Да, конечно, если завидующий человек никому еще не причинил зла, не омрачил чужого покоя, не за что и бросать в него камень. Однако — вот ведь какая штука — тот завистник, в чьих чувствах (а не только поступках) я пытался разобраться, работая над газетным очерком, разве когда-нибудь поймет, разделит законную радость и удовлетворение моего читателя от того, что он лично никого не заставил страдать, не заел никому жизни? Куда там! Наоборот. Не заел, — значит, слаб, бессилен, плохо старается, должен локти себе кусать…
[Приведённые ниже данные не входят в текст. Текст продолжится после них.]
-- ==== Sys2Proof/Certificates/Slice0/Obligations.lean ====
section
/-! DEFINITION. The statements for the provers: what the numbered rules of the spec say the instructions and the machine do. -/
open Sys2Proof Sys2Proof.Machine


/-! The common control subset -/

/-- R155: what each instruction of the ALU group writes to xd, and that it changes nothing else. R156, R157: what each immediate
form writes to xd, and that it changes nothing else. -/
def Obligations.Arithmetic : Prop :=
  (
    ∀ (sb : BitVec 1) (d a b : BitVec 6) (h : BitVec 2) (s : State),
      Completes (.add sb d a b) s (fun t => s.wroteX t d (s.stream.getX a + s.stream.getX b)) ∧
      Completes (.sub sb d a b) s (fun t => s.wroteX t d (s.stream.getX a - s.stream.getX b)) ∧
      Completes (.and sb d a b) s (fun t => s.wroteX t d (s.stream.getX a &&& s.stream.getX b)) ∧
      Completes (.or sb d a b) s (fun t => s.wroteX t d (s.stream.getX a ||| s.stream.getX b)) ∧
      Completes (.xor sb d a b) s (fun t => s.wroteX t d (s.stream.getX a ^^^ s.stream.getX b)) ∧
      Completes (.shl sb d a b) s (fun t => s.wroteX t d (s.stream.getX a <<< ((s.stream.getX b).toNat % 64))) ∧
      Completes (.shr sb d a b) s (fun t => s.wroteX t d (s.stream.getX a >>> ((s.stream.getX b).toNat % 64))) ∧
      Completes (.sra sb d a b) s (fun t => s.wroteX t d ((s.stream.getX a).sshiftRight ((s.stream.getX b).toNat % 64))) ∧
      Completes (.mul sb d a b) s (fun t => s.wroteX t d (s.stream.getX a * s.stream.getX b)) ∧
      Completes (.mulh sb d a b) s (fun t => s.wroteX t d
        (BitVec.extractLsb' 64 64 ((s.stream.getX a).signExtend 128 * (s.stream.getX b).signExtend 128))) ∧
      Completes (.min sb d a b) s (fun t => s.wroteX t d
        (if (s.stream.getX a).toInt ≤ (s.stream.getX b).toInt then s.stream.getX a else s.stream.getX b)) ∧
      Completes (.max sb d a b) s (fun t => s.wroteX t d
        (if (s.stream.getX a).toInt ≤ (s.stream.getX b).toInt then s.stream.getX b else s.stream.getX a)) ∧
      Completes (.agen sb d a b h) s (fun t => s.wroteX t d (s.stream.getX a + s.stream.getX b * BitVec.ofNat 64 (2 ^ h.toNat)))) ∧
  (
    ∀ (sb : BitVec 1) (d a h : BitVec 6) (i : BitVec 12) (j : BitVec 18) (s : State),
      Completes (.addi sb d a i) s (fun t => s.wroteX t d (s.stream.getX a + i.signExtend 64)) ∧
      Completes (.andi sb d a i) s (fun t => s.wroteX t d (s.stream.getX a &&& i.signExtend 64)) ∧
      Completes (.ori sb d a i) s (fun t => s.wroteX t d (s.stream.getX a ||| i.signExtend 64)) ∧
      Completes (.xori sb d a i) s (fun t => s.wroteX t d (s.stream.getX a ^^^ i.signExtend 64)) ∧
      Completes (.shli sb d a h) s (fun t => s.wroteX t d (s.stream.getX a <<< h.toNat)) ∧
      Completes (.shri sb d a h) s (fun t => s.wroteX t d (s.stream.getX a >>> h.toNat)) ∧
      Completes (.srai sb d a h) s (fun t => s.wroteX t d ((s.stream.getX a).sshiftRight h.toNat)) ∧
      Completes (.lui sb d j) s (fun t => s.wroteX t d (BitVec.ofNat 64 (j.toNat * 4096))))

/-- R158: the predicate that CMP and CMPI write under each condition, and that they change nothing else. R159, R160: the
predicate that PLOG writes for each function, the register that SEL chooses, and that they change nothing else. -/
def Obligations.Predicates : Prop :=
  (
    ∀ (sb : BitVec 1) (p : BitVec 7) (a b i : BitVec 6) (s : State),
      ∀ c ∈ ([(0, fun x y => decide (x = y)), (1, fun x y => decide (x ≠ y)), (2, fun x y => decide (x.toInt < y.toInt)),
          (3, fun x y => decide (y.toInt ≤ x.toInt)), (4, fun x y => decide (x.toNat < y.toNat)),
          (5, fun x y => decide (y.toNat ≤ x.toNat))] : List (BitVec 3 × (X → X → Bool))),
        Completes (.cmp sb p a b c.1) s (fun t => s.wroteP t p (c.2 (s.stream.getX a) (s.stream.getX b))) ∧
        Completes (.cmpi sb p a i c.1) s (fun t => s.wroteP t p (c.2 (s.stream.getX a) (i.signExtend 64)))) ∧
  (
    ∀ (sb : BitVec 1) (p q r : BitVec 7) (d a b k : BitVec 6) (s : State),
      (∀ f ∈ ([(0, fun x y => x && y), (1, fun x y => x || y), (2, fun x y => x ^^ y), (3, fun x y => x && !y),
          (4, fun x y => x || !y), (5, fun x y => !(x && y)), (6, fun x y => !(x || y)), (7, fun x y => !(x ^^ y))] :
          List (BitVec 3 × (Bool → Bool → Bool))),
        Completes (.plog sb p q r f.1) s (fun t => s.wroteP t p (f.2 (s.stream.getP q) (s.stream.getP r)))) ∧
      Completes (.sel sb d a b k) s (fun t => s.wroteX t d
        (if s.stream.getP (BitVec.ofNat 7 k.toNat) = true then s.stream.getX a else s.stream.getX b)))

/-- R161, R162: where BR, BRP and CALL leave the PC, the link CALL writes, and that they change nothing else. `u` is the
stream's issue unit. R162, R163: JR and RET to an aligned address set the PC and change nothing else; to another they raise the
misaligned-target fault, which fails the team with XPC at the instruction and XINFO the address. R168: a taken transfer out of the
body of an active level ends it and every deeper level, whose counters stay; one that stays inside every active body, from its end
too, leaves the levels as they are. -/
def Obligations.Transfers : Prop :=
  (
    ∀ (sb n : BitVec 1) (p : BitVec 7) (o : BitVec 24) (k : BitVec 16) (s : State),
      let u : X := BitVec.ofNat 64 (selSize s.sel)
      Completes (.br sb o) s (fun t => s.movedOn t ∧ t.stream.pc = s.stream.pc + o.signExtend 64 * u) ∧
      (s.stream.getP p = decide (n = 1) →
        Completes (.brp sb p n k) s (fun t => s.movedOn t ∧ t.stream.pc = s.stream.pc + k.signExtend 64 * u)) ∧
      (s.stream.getP p ≠ decide (n = 1) → s.stream.plain →
        Completes (.brp sb p n k) s (fun t => s.movedOn t ∧ t.stream.pc = s.stream.pc + u)) ∧
      Completes (.call sb o) s (fun t => s.wroteX t 31 (s.stream.pc + u) ∧ t.stream.pc = s.stream.pc + o.signExtend 64 * u)) ∧
  (
    ∀ (sb : BitVec 1) (a : BitVec 6) (s : State),
      ((s.stream.getX a).toNat % selSize s.sel = 0 →
        Completes (.jr sb a) s (fun t => s.movedOn t ∧ t.stream.pc = s.stream.getX a)) ∧
      ((s.stream.getX 31).toNat % selSize s.sel = 0 →
        Completes (.ret sb) s (fun t => s.movedOn t ∧ t.stream.pc = s.stream.getX 31)) ∧
      ((s.unit s.selUnit).status = .resident →
        ((s.stream.getX a).toNat % selSize s.sel ≠ 0 →
          Completes (.jr sb a) s (fun t => s.faultsWith t 0x06 (s.stream.getX a))) ∧
        ((s.stream.getX 31).toNat % selSize s.sel ≠ 0 →
          Completes (.ret sb) s (fun t => s.faultsWith t 0x06 (s.stream.getX 31))))) ∧
  (
    ∀ (sb n : BitVec 1) (p : BitVec 7) (a : BitVec 6) (o : BitVec 24) (k : BitVec 16) (s : State),
      let u : X := BitVec.ofNat 64 (selSize s.sel)
      let far := s.stream.pc + o.signExtend 64 * u
      ∀ w ∈ ([(.br sb o, true, far), (.call sb o, true, far),
          (.brp sb p n k, s.stream.getP p == decide (n = 1), s.stream.pc + k.signExtend 64 * u),
          (.jr sb a, (s.stream.getX a).toNat % selSize s.sel == 0, s.stream.getX a),
          (.ret sb, (s.stream.getX 31).toNat % selSize s.sel == 0, s.stream.getX 31)] : List (Instr × Bool × X)),
        w.2.1 = true →
        let stays (m : Nat) : Prop := (s.stream.lvl m).act = true → (s.stream.lvl m).top ≤ w.2.2 ∧ w.2.2 ≤ (s.stream.lvl m).fin
        (∀ l, l < 3 → (∀ m, m < l → stays m) → ¬ stays l → Completes w.1 s (fun t => t.stream.pc = w.2.2 ∧
          ∀ m, m < 3 → t.stream.lvl m = if m < l then s.stream.lvl m else { s.stream.lvl m with act := false })) ∧
        ((∀ m, m < 3 → stays m) → Completes w.1 s (fun t => t.stream.pc = w.2.2 ∧ ∀ m, m < 3 → t.stream.lvl m = s.stream.lvl m)))

/-- R165, R166: LOOP and LOOPX from registers and immediates, at a level whose nesting is right: a count that is not 0 (or, of
LOOPX, any) makes the level active over its body, from its first unit; LOOP of a count of 0, in no loop, goes past the body with
its counter at 0. R167: the unit at the end of the deepest active level, done, goes back to TOP with the counter one above while
rounds are left; with none left the level ends, and so it goes for an outer level that ends there too, else the PC is the unit
after. A register count of 2^32 or more raises the loop-count fault, with the count in XINFO, and a level that is active, or whose
outer level is not, or does not hold the LOOP and its body, the loop-nesting fault, with the level in XINFO. R169: LBRK whose predicate equals its sense leaves the active level and every deeper one past END, and an outer level that
ends there too goes back; of a level that is not active it raises the loop-nesting fault. Otherwise it only moves on. -/
def Obligations.Loops : Prop :=
  (
    ∀ (sb : BitVec 1) (l : BitVec 2) (n : BitVec 13) (r : BitVec 6) (e : BitVec 8) (s : State),
      let u := selSize s.sel
      let top := s.stream.pc + BitVec.ofNat 64 u
      let fin := s.stream.pc + BitVec.ofNat 64 ((e.toNat + 1) * u)
      let made (k : Nat) (t : State) : Prop := s.movedOn t ∧ t.stream.pc = top ∧ t.stream.lvl l.toNat = ⟨true, top, fin, k, 0⟩
      l ≠ 3 → s.stream.nestBad l.toNat top fin = false →
      (n ≠ 0 → Completes (.loopImm sb l n e) s (made n.toNat)) ∧
      (s.stream.getX r ≠ 0 → (s.stream.getX r).toNat < 2 ^ 32 → Completes (.loopReg sb l r e) s (made (s.stream.getX r).toNat)) ∧
      Completes (.loopxImm sb l n e) s (made n.toNat) ∧
      ((s.stream.getX r).toNat < 2 ^ 32 → Completes (.loopxReg sb l r e) s (made (s.stream.getX r).toNat)) ∧
      (l = 0 → s.stream.plain →
        let skipped (t : State) : Prop := s.movedOn t ∧ t.stream.pc = fin + BitVec.ofNat 64 u ∧ (t.stream.lvl 0).act = false ∧
          (t.stream.lvl 0).lc = 0
        (n = 0 → Completes (.loopImm sb l n e) s skipped) ∧ (s.stream.getX r = 0 → Completes (.loopReg sb l r e) s skipped))) ∧
  (
    ∀ (sb : BitVec 1) (l : BitVec 2) (n : BitVec 13) (r : BitVec 6) (e : BitVec 8) (s : State),
      let u := selSize s.sel
      let at_ := s.stream.pc
      let fin := at_ + BitVec.ofNat 64 ((e.toNat + 1) * u)
      let x := s.stream.getX r
      let up := s.stream.lvl (l.toNat - 1)
      let within (a : X) : Prop := up.top ≤ a ∧ a ≤ up.fin
      l ≠ 3 → (s.unit s.selUnit).status = .resident →
      (2 ^ 32 ≤ x.toNat → ∀ i ∈ ([.loopReg sb l r e, .loopxReg sb l r e] : List Instr), Completes i s (fun t => s.faultsWith t 0x07 x)) ∧
      ((s.stream.lvl l.toNat).act = true ∨ (l ≠ 0 ∧ (up.act = false ∨ ¬ (within at_ ∧ within (at_ + BitVec.ofNat 64 u) ∧ within fin))) →
        ∀ i ∈ ([.loopImm sb l n e, .loopxImm sb l n e] ++ if x.toNat < 2 ^ 32 then [.loopReg sb l r e, .loopxReg sb l r e] else [] :
          List Instr), Completes i s (fun t => s.faultsWith t 0x08 (BitVec.ofNat 64 l.toNat)))) ∧
  (
    ∀ (sb n : BitVec 1) (p : BitVec 7) (l : BitVec 2) (s : State),
      let v := s.stream.lvl l.toNat
      let left (t : State) : Prop := s.movedOn t ∧ (∀ k, l.toNat ≤ k → k < 3 → (t.stream.lvl k).act = false)
      (s.stream.getP p = decide (n = 1) → l ≠ 3 →
        (v.act = true → (∀ k, k < l.toNat → (s.stream.lvl k).act = true → (s.stream.lvl k).fin ≠ v.fin) →
          Completes (.lbrk sb p n l) s (fun t => left t ∧ (∀ k, k < l.toNat → t.stream.lvl k = s.stream.lvl k) ∧
            t.stream.pc = v.fin + BitVec.ofNat 64 (selSize s.sel))) ∧
        (v.act = true → ∀ o, o < l.toNat → s.stream.loopsBack o v.fin → (∀ k, o < k → k < l.toNat → (s.stream.lvl k).act = false) →
          Completes (.lbrk sb p n l) s (fun t => left t ∧ s.stream.wentBack t.stream o)) ∧
        (v.act = false → (s.unit s.selUnit).status = .resident →
          Completes (.lbrk sb p n l) s (fun t => s.faultsWith t 0x08 (BitVec.ofNat 64 l.toNat)))) ∧
      (s.stream.getP p ≠ decide (n = 1) → Completes (.lbrk sb p n l) s (fun t => s.movedOn t ∧ t = s.advance))) ∧
  (
    ∀ (sb : BitVec 1) (l : Nat) (s : State),
      let v := s.stream.lvl l
      let at_ := s.stream.pc
      let ended (t : State) : Prop := s.movedOn t ∧ t.stream.lvl l = { v with act := false }
      l < 3 → s.stream.rep = none → v.act = true → v.fin = at_ → (∀ k, l < k → k < 3 → (s.stream.lvl k).act = false) →
      (s.stream.loopsBack l at_ → Completes (.nop sb) s (fun t => s.movedOn t ∧ s.stream.wentBack t.stream l ∧
        ∀ k, k < 3 → k ≠ l → t.stream.lvl k = s.stream.lvl k)) ∧
      (v.n ≠ 0 → v.n ≤ v.lc.toNat + 1 →
        ((∀ k, k < l → (s.stream.lvl k).act = true → (s.stream.lvl k).fin ≠ at_) → Completes (.nop sb) s (fun t => ended t ∧
          (∀ k, k < 3 → k ≠ l → t.stream.lvl k = s.stream.lvl k) ∧ t.stream.pc = at_ + BitVec.ofNat 64 (selSize s.sel))) ∧
        (∀ o, o < l → s.stream.loopsBack o at_ → (∀ k, o < k → k < l → (s.stream.lvl k).act = false) →
          Completes (.nop sb) s (fun t => ended t ∧ s.stream.wentBack t.stream o))))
Да, разумеется, чувство зависти можно, если угодно, приравнять и к полезному, побудительному честолюбию. Говорят же: «Я по-хорошему ему завидую», — смотря что вкладывать в это слово. Однако тот завистник, о котором я писал в газете, никогда, хоть убейте, не признается, что он честолюбив. Напротив, скромник из всех скромников. Это о нем именно сказано: уничижение паче гордости.

Да, верно, избави бог почувствовать себя однажды неровней своим успешно делающим свое дело коллегам и сотрудникам. Однако тот завистник, о котором шла речь, просто не задумается никогда, ровня он или нет своим собратьям, ибо любое соперничество, состязание есть для него не закономерный (хоть и рискованный часто) способ помериться силами, талантами, выяснить, кто же есть кто, а только злобный подкоп под его личные интересы, коварные козни и происки его личных врагов.

И знаете что?

Это ведь прекрасно, что читатели в своих письмах требуют осторожного обращения с самим словом «зависть».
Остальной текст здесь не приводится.